Tuesday, Thursday, Saturday: Reading, listening to audiobooks, or watching and responding to films or educational videos.
Those activities alone easily filled six to seven hours per week. And that’s before we even counted the endless daily reading and interaction with text through gaming, emails, online chat, research and everyday conversations.
You could meet all your English hour requirements simply by using the reference books provided in our Coach House curriculum — even without assigning a novel. That said, the NSW syllabus does require students to study four extended texts per year, including novels, biographies, non-fiction works or media texts. We build these into our programs intentionally. They are often attached to integrated units, for deeper learning experiences.
Maths: Not Just Textbooks and Timetables
Mathematics is easier to quantify. The Department recommends four to five hours per week — but again, this includes a wide range of activities:
Traditional bookwork: problem solving, arithmetic, written exercises
Practical activities: cooking, shopping, building Lego, drawing maps
Spatial reasoning: geometry through design, art, Minecraft builds
Data and statistics: creating charts, interpreting tables, reading graphs
Real-world problem solving: planning a garden, building something from instructions, navigating with GPS
In my home, we scheduled Maths like this:
Tuesdays, Fridays, and Saturday mornings: one hour of structured bookwork
Other days: maths concepts integrated into science, history, art, geography and technology projects
Maths learning does not require five days a week of textbook work. Real mathematical thinking happens all around us — from baking a cake to budgeting pocket money to programming a simple game. Please understand me though - practical activities are add-ons when it comes to Mathematics. There is no substitute for progressing systematically through a properly organised course of study. The magic happens when the right course of study is implemented at the right level for the individual learner.

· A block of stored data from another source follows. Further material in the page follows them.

-- ==== Sys2Proof/Tests/Slice0.lean ====
section
/-! SUPPORT. The model's own tests: well-formedness, worked examples of the manual, and a witness for every
statement's hypotheses. -/
namespace Sys2Proof.Tests
open Sys2Proof Sys2Proof.Machine
set_option Elab.async false

/-! ### Well-formedness: one ill-formed term for each check, which the check refuses -/

def dIn : Desc := { ring := 1, index := 0 }
def dBad : Desc := { ring := 16, index := 0 }
def ouvIn : OuvFrame := ⟨1, 0, 0, 0, [], 0, true⟩
def ouvBad : OuvFrame := ⟨256, 0, 0, 0, [], 0, true⟩
def imgBad : PlanImage := { code := [{ cluster := 32, bundles := [], kernels := [], crc := 0 }] }

theorem test_wf_refuses_0 : ([.tickBoundary { unstaged := [8192] }, .finishLine { overruns := [32] }, .finishLine { upsets := [(2, 0, 0, 0)] },
   .finishLine { upsets := [(0, 8192, 0, 0)] }, .tickBoundary { lost := [65536] }, .delayPrefetchMiss 2 0, .delayPrefetchMiss 0 16, .sentinelFeedMiss 16,
   .bundleIssue 288 .clean, .kendOverdue 288, .transferLine 32 ⟨true, 0, [], 0, .ok, []⟩, .transferLine 0 ⟨true, 262144, [], 0, .ok, []⟩, .importWaitEnd ⟨288, .clean⟩,
   .laneSelftestEnd 288 false, .spareRotation 32, .clusterMemoryTestEnd 32 false {}, .clusterMemoryTestEnd 0 false ⟨[(16384, 0)], []⟩, .clusterMemoryTestEnd 0 false ⟨[], [(16384, 0)]⟩, .dieReloadComplete 2 false, .computeDieSupplyTrip 2,
   .supplyMonitorTrip 5, .zeroCrossing 8192 0, .zcTimeout 8192, .descriptorFetch 16 [], .doorbellPoll ⟨[], [], 0⟩,
   .fetchDeadline 16 .descriptor false, .pcieCompletionTimeout 16 .descriptor, .ringEnable .pcie 16 0, .ringDisable .pcie 16 0, .blockLock .pcie 2 0,
   .counterClear .pcie 2 0, .registerWrite .pcie 2 4 0, .registerWrite .pcie 0 3 0, .shRegisterWrite .pcie 2 0, .routeWindowLowWrite .pcie 8192 0,
   .routeWindowHighWrite .pcie 8192 false 0 0, .sessionExpiry 17, .sessionOpen dBad, .sessionClose dBad, .writeItems dBad, .regWrite dBad,
   .planLoad dBad {}, .planLoad dIn imgBad, .txnBegin dBad, .txnPrepare dBad, .txnCommit dBad, .txnRollback dBad, .sceneStore dBad,
   .sceneRecall dBad, .sceneErase dBad] : List Instr).all (fun i => !i.wf) = true := by decide +kernel

theorem test_wf_refuses_1 : ([.streamOpen dBad, .streamOpenEffect false 512, .streamClose dBad, .streamCloseEffect false 512, .streamStat dBad, .timeSet dBad, .reEpoch dBad,
   .realign dBad, .refHistory dBad, .dieReset dBad, .authHandover dBad, .allstop dBad, .allstopRelease dBad, .scClear dBad, .senseCal dBad,
   .senseCalibration 128 0 0, .senseCalTimeout 128, .sentSet dBad, .sentSetEffect 128, .sentStat dBad, .zCapture dBad, .zCaptureTimeout 128,
   .sentRestart dBad, .selftestLanes dBad, .selftestClusterMemory dBad, .dramFullRetrain dBad, .dramFrequencyChange dBad, .planUnload dBad,
   .standby dBad, .wake dBad, .meter dBad, .tapCapture dBad, .objRead dBad, .recArm dBad, .recStart dBad, .recStop dBad, .playOpen dBad,
   .playStart dBad, .playbackStart 8, .playStop dBad, .playbackLeadExhausted 8 0 none, .takeList dBad, .takeDelete dBad, .storeFormat dBad 0 [] 0,
   .fileWrite dBad] : List Instr).all (fun i => !i.wf) = true := by decide +kernel

theorem test_wf_refuses_2 : ([.fileRead dBad, .fileDelete dBad, .fileList dBad, .logRead dBad, .logExport dBad, .fwStage dBad, .fwInstall dBad, .fwStatus dBad,
   .sceneImport dBad, .sceneExport dBad, .keyImport dBad, .keyDelete dBad, .keyGen dBad, .keyActivate dBad, .keyList dBad, .svnCommit dBad,
   .tokenGen dBad, .devidCert dBad, .tamperClear dBad 0, .tamperClear dIn 16, .zeroise dBad, .debugChallenge dBad, .debugUnlock dBad,
   .packetReceive ⟨4, 0, 0, 0, 0, 0, 0, 0, 0, [], [], 0⟩, .arpRequest 4 0 ⟨0, 0⟩, .arpRequest 0 (2 ^ 32) ⟨0, 0⟩, .arpRequest 0 0 ⟨2 ^ 32, 0⟩, .arpRequest 0 0 ⟨0, 4096⟩,
   .icmpEchoRequest 4 0 ⟨0, 0⟩ [], .icmpEchoRequest 0 (2 ^ 32) ⟨0, 0⟩ [], .icmpEchoRequest 0 0 ⟨2 ^ 32, 0⟩ [],
   .icmpEchoRequest 0 0 ⟨0, 4096⟩ [], .igmpReport 4 0, .igmpReport 0 (2 ^ 32),
   .frameForward ⟨4, .unicast, 0, 0, 0, 0, 0, false⟩, .egressFrameStart 4, .fdbAgeing (2 ^ 32) 0, .fdbAgeing 0 (2 ^ 48), .linkStateChange 4 false false,
   .streamPathDown 512 false, .slipWindowEnd 512, .streamPacketLaunch 512, .packetTxDeadline 512,
   .ptpMessageReceive { port := 4, kind := .sync, domain := 0 }, .delayReq { port := 4, kind := .sync, domain := 0 },
   .managementMessage { port := 4, kind := .sync, domain := 0 }, .ptpEventForward { port := 4, kind := .sync, domain := 0 } 0] : List Instr).all (fun i => !i.wf) = true := by decide +kernel

theorem test_wf_refuses_3 : ([.ptpEventForward { port := 0, kind := .sync, domain := 0 } 4, .syncTransmit 4 0, .followUp 4, .announceTransmit 4, .referenceEdge 10 0,
   .referenceActivityLoss 10, .frequencyGateEnd 10 0, .waitToRestoreEnd 10, .eventInputEdge 16 false 0 0, .launchOutputArm .pcie 8 0,
   .launchOutputDisarm .pcie 8 0, .launchOutputPulse 8, .launchOutputPulseEnd 8, .heartbeat ouvBad, .config ouvBad, .image ouvBad, .handover ouvBad,
   .ack ouvBad, .timeFrame ouvBad 0, .timeFrame ⟨1, 0, 0, 0, [], 0, true⟩ (2 ^ 80), .portStart .pcie 32 0, .portStop .pcie 32 0, .maskArm .pcie 32 0,
   .slotUnderrun 32, .sapLossOfClock 32, .sapRateMeasurement 32 0, .slipLogWindowEnd 32, .groupEnable .pcie 16 0, .railQualified 16, .bootEnd 16,
   .carrierPeriod 16 0, .scNFall 128, .probeStart 128, .probeResult ⟨128, 0, 0, 0, 0, true⟩, .rearmRampEnd 128, .scWaitExpiry 128,
   .railUndervoltage 16, .railOvervoltage 16, .stageStatusFrame 16 0, .stageStatusTimeout 16, .stageFaultRestart 16, .senseStuck 128 0,
   .senseStuck 0 2, .senseStuckClear 128 0, .senseStuckClear 0 2] : List Instr).all (fun i => !i.wf) = true := by decide +kernel

theorem test_wf_refuses_4 : ([.pilotWindowEnd ⟨128, 0, 0, 0, 0, true⟩, .sentinelFault 16 0, .sentinelRestartDone 16, .sentinelRestartTimeout 16,
   .busRequest ⟨14, 0, false, 0, [], [], 0, 0⟩, .targetGrant 9 false, .targetResponse 9 {}, .targetResponse 0 ⟨false, [(65, 0)]⟩, .targetResponse 0 ⟨false, [(0, 72)]⟩,
   .retryDataArrival [(65, 0)], .patrolScrub 0 [(0, 72)], .targetResponseTimeout 9, .masterReset 14,
   .masterPortClosed 14, .trackingBurst 8 ⟨0, 0, 0, 0⟩ ⟨0, 0, 0, 0⟩, .trackingBurst 0 ⟨0, 128, 0, 0⟩ ⟨0, 0, 0, 0⟩, .trackingBurst 0 ⟨0, 0, 0, 0⟩ ⟨0, 0, 0, 128⟩,
   .trackingBurst 0 ⟨1, 0, 0, 0⟩ ⟨0, 0, 0, 0⟩, .trackingBurst 0 ⟨0, 0, 1, 0⟩ ⟨0, 0, 0, 0⟩,
   .refreshDue 8 0, .refreshDue 0 2, .refreshPayback 16, .dmaDescriptorFetch 32 ⟨0, 0, 0, 0, 0, 0, 0⟩ false,
   .dmaDescriptorFetch 0 ⟨2 ^ 64, 0, 0, 0, 0, 0, 0⟩ false, .dmaRequest 80 0, .dmaBurstIssue 2 [] none none, .dmaDescriptorComplete 32 false false 0,
   .dmaDescriptorComplete 0 false false (2 ^ 64), .tailwaitPoll 32 0, .tailwaitPoll 0 (2 ^ 64), .codewordTimeout 4 0 0 0 .idle,
   .codewordTimeout 0 4 0 0 .idle, .programFailure 4 0 0, .programFailure 0 4 0, .nandScrub 0 0 4, .storeMount 0 0 0 256, .tamperTrip 4,
   .latchingRead .pcie 2, .ouvfelLinkStateChange 3, .announceReceiptTimeout 4, .delayReqTransmit 4 0, .planLoadComplete { upsets := [(32, 0, 0)] }, .planLoadComplete { upsets := [(0, 16384, 0)] },
   .pendingVersionTimeout [], .portFrame 32 [] 0, .dramTrainingEnd [⟨8, 0, 0, 0, 0⟩], .dramRetrainComplete [⟨0, 0, 2, 0, 0⟩],
   .dramTrainingEnd [⟨0, 2, 0, 0, 0⟩], .dramTrainingEnd [⟨0, 0, 0, 2 ^ 128, 0⟩], .tickBoundary { feeds := [⟨128, []⟩] }, .tickBoundary { feeds := [⟨0, [2 ^ 24 + 1]⟩] },
   .tickBoundary { sentCe := [16] }, .delayReq { port := 0, kind := .sync, domain := 0, at_ := 1 }, .carrierPeriod 0 (2 ^ 64),
   .finishLine { regionUe := [(2, 0)] }, .finishLine { regionUe := [(0, 8192)] }, .transferLine 0 ⟨true, 0, [9], 0, .ok, []⟩] : List Instr).all (fun i => !i.wf) = true := by decide +kernel

theorem test_wf_refuses_5 : ([.transferLine 0 ⟨true, 0, [], 0x8000, .ok, []⟩, .descriptorFetch 0 [⟨256, dIn⟩], .descriptorFetch 0 [⟨1, dBad⟩],
   .doorbellPoll ⟨List.replicate 16 0, List.replicate 16 0, 65536⟩, .planLoad dIn { images := [{ lane := 256, words := [] }] },
   .dmaDescriptorFetch 0 ⟨0, 2 ^ 64, 0, 0, 0, 0, 0⟩ false, .dmaDescriptorFetch 0 ⟨0, 0, 2 ^ 64, 0, 0, 0, 0⟩ false,
   .dmaDescriptorFetch 0 ⟨0, 0, 0, 2 ^ 32, 0, 0, 0⟩ false, .dmaDescriptorFetch 0 ⟨0, 0, 0, 0, 2 ^ 32, 0, 0⟩ false,
   .dmaDescriptorFetch 0 ⟨0, 0, 0, 0, 0, 0, 2 ^ 64⟩ false, .busRequest ⟨0, 0, false, 2 ^ 40, [], [], 0, 0⟩,
   .busRequest ⟨0, 0, false, 0, [], [], 0, 16⟩, .busRequest ⟨0, 0, true, 0, [1], [true], 2, 0⟩, .busRequest ⟨0, 0, true, 0, [1], [true, true], 1, 0⟩,
   .managementMessage { port := 0, kind := .sync, domain := 256 }, .codewordTimeout 0 0 0 0 (.file [] 0), .codewordTimeout 0 0 0 0 (.take 0 [0] 0 1367),
   .frameForward ⟨0, .unicast, 2 ^ 48, 0, 0, 0, 0, false⟩, .frameForward ⟨0, .unicast, 0, 2 ^ 48, 0, 0, 0, false⟩, .frameForward ⟨0, .unicast, 0, 0, 0, 64, 0, false⟩,
   .frameForward ⟨0, .unicast, 0, 0, 0, 0, 8, false⟩, .latchingRead .pcie (2 ^ 26), .sessionExpiry 0, .supplyMonitorTrip 0,
   .zeroise { dIn with ring := 16 }, .zeroise { dIn with index := 2 ^ 16 }, .zeroise { dIn with flags := 2 ^ 8 },
   .zeroise { dIn with tag := 2 ^ 16 }, .zeroise { dIn with session := 2 ^ 16 }, .zeroise { dIn with seq := 2 ^ 32 },
   .zeroise { dIn with mac := 2 ^ 64 }, .zeroise { dIn with rsvd := 2 ^ 48 }, .zeroise { dIn with bufAddr := 2 ^ 64 },
   .zeroise { dIn with rlen := 2 ^ 32 }, .zeroise { dIn with rbuf := 2 ^ 64 }, .zeroise { dIn with a0 := 2 ^ 32 },
   .zeroise { dIn with a1 := 2 ^ 32 }, .zeroise { dIn with a2 := 2 ^ 32 }, .zeroise { dIn with a3 := 2 ^ 32 },
   .packetReceive ⟨4, 0, 0, 0, 0, 0, 0, 0, 0, [], [], 0⟩, .packetReceive ⟨0, 2 ^ 32, 0, 0, 0, 0, 0, 0, 0, [], [], 0⟩,
   .packetReceive ⟨0, 0, 2 ^ 32, 0, 0, 0, 0, 0, 0, [], [], 0⟩, .packetReceive ⟨0, 0, 0, 2 ^ 16, 0, 0, 0, 0, 0, [], [], 0⟩,
   .packetReceive ⟨0, 0, 0, 0, 0, 2 ^ 32, 0, 0, 0, [], [], 0⟩, .packetReceive ⟨0, 0, 0, 0, 0, 0, 2 ^ 16, 0, 0, [], [], 0⟩] : List Instr).all (fun i => !i.wf) = true := by decide +kernel

theorem test_wf_refuses_6 : ([.packetReceive ⟨0, 0, 0, 0, 0, 0, 0, 2 ^ 32, 0, [], [], 0⟩, .packetReceive ⟨0, 0, 0, 0, 0, 0, 0, 0, 128, [], [], 0⟩, .packetReceive ⟨0, 0, 0, 0, 0, 0, 0, 0, 0, [], [], 2 ^ 12⟩,
   .ack { ouvIn with type := 256 }, .ack { ouvIn with flags := 256 }, .ack { ouvIn with seq := 2 ^ 32 }, .ack { ouvIn with tick := 2 ^ 64 },
   .ack { ouvIn with payload := [0] }] : List Instr).all (fun i => !i.wf) = true := by decide +kernel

Recommendations from NESA (NSW Education Standards Authority)
English: 6 - 7 hours per week Creative Arts: 2 hours per week PDHPE: 2 hours per week
Mathematics: 4 - 5 hours per week Technologies: 2 hours per week Languages: 2 hours per week
Science: 4 hours per week HSIE (History, Geography, Commerce & Work Education): 3 hours per week
The NSW syllabus recommends 3 hours per week for HSIE (Human Society and Its Environment), which includes History and Geography.
However, you do not need to teach both subjects every week. The same is true when your child is doing multiple elective subjects. At Coach House, we structure our programs so that your child can focus on one subject at a time. Electives usually change every one to two terms, to keep things fresh and exciting.
For example:
Your child might study History for 3 hours per week during Term 1 and 2,
then switch to Geography for 3 hours per week during Term 3 and 4.
This approach ensures depth of learning without overload — and still meets all HSIE requirements across the year.
Reframing the Question
When parents ask, “How many hours should we be doing schoolwork each day?” — what they’re really asking is: “Is my child doing enough?”
Rest assured: if your child is engaging with the world, asking questions, creating things, solving problems, reading, thinking, talking and reflecting — they are learning.
At Coach House, we help families embrace a more holistic, natural rhythm of learning that matches real life. That means less time at a desk, and more time doing the things that make learning stick.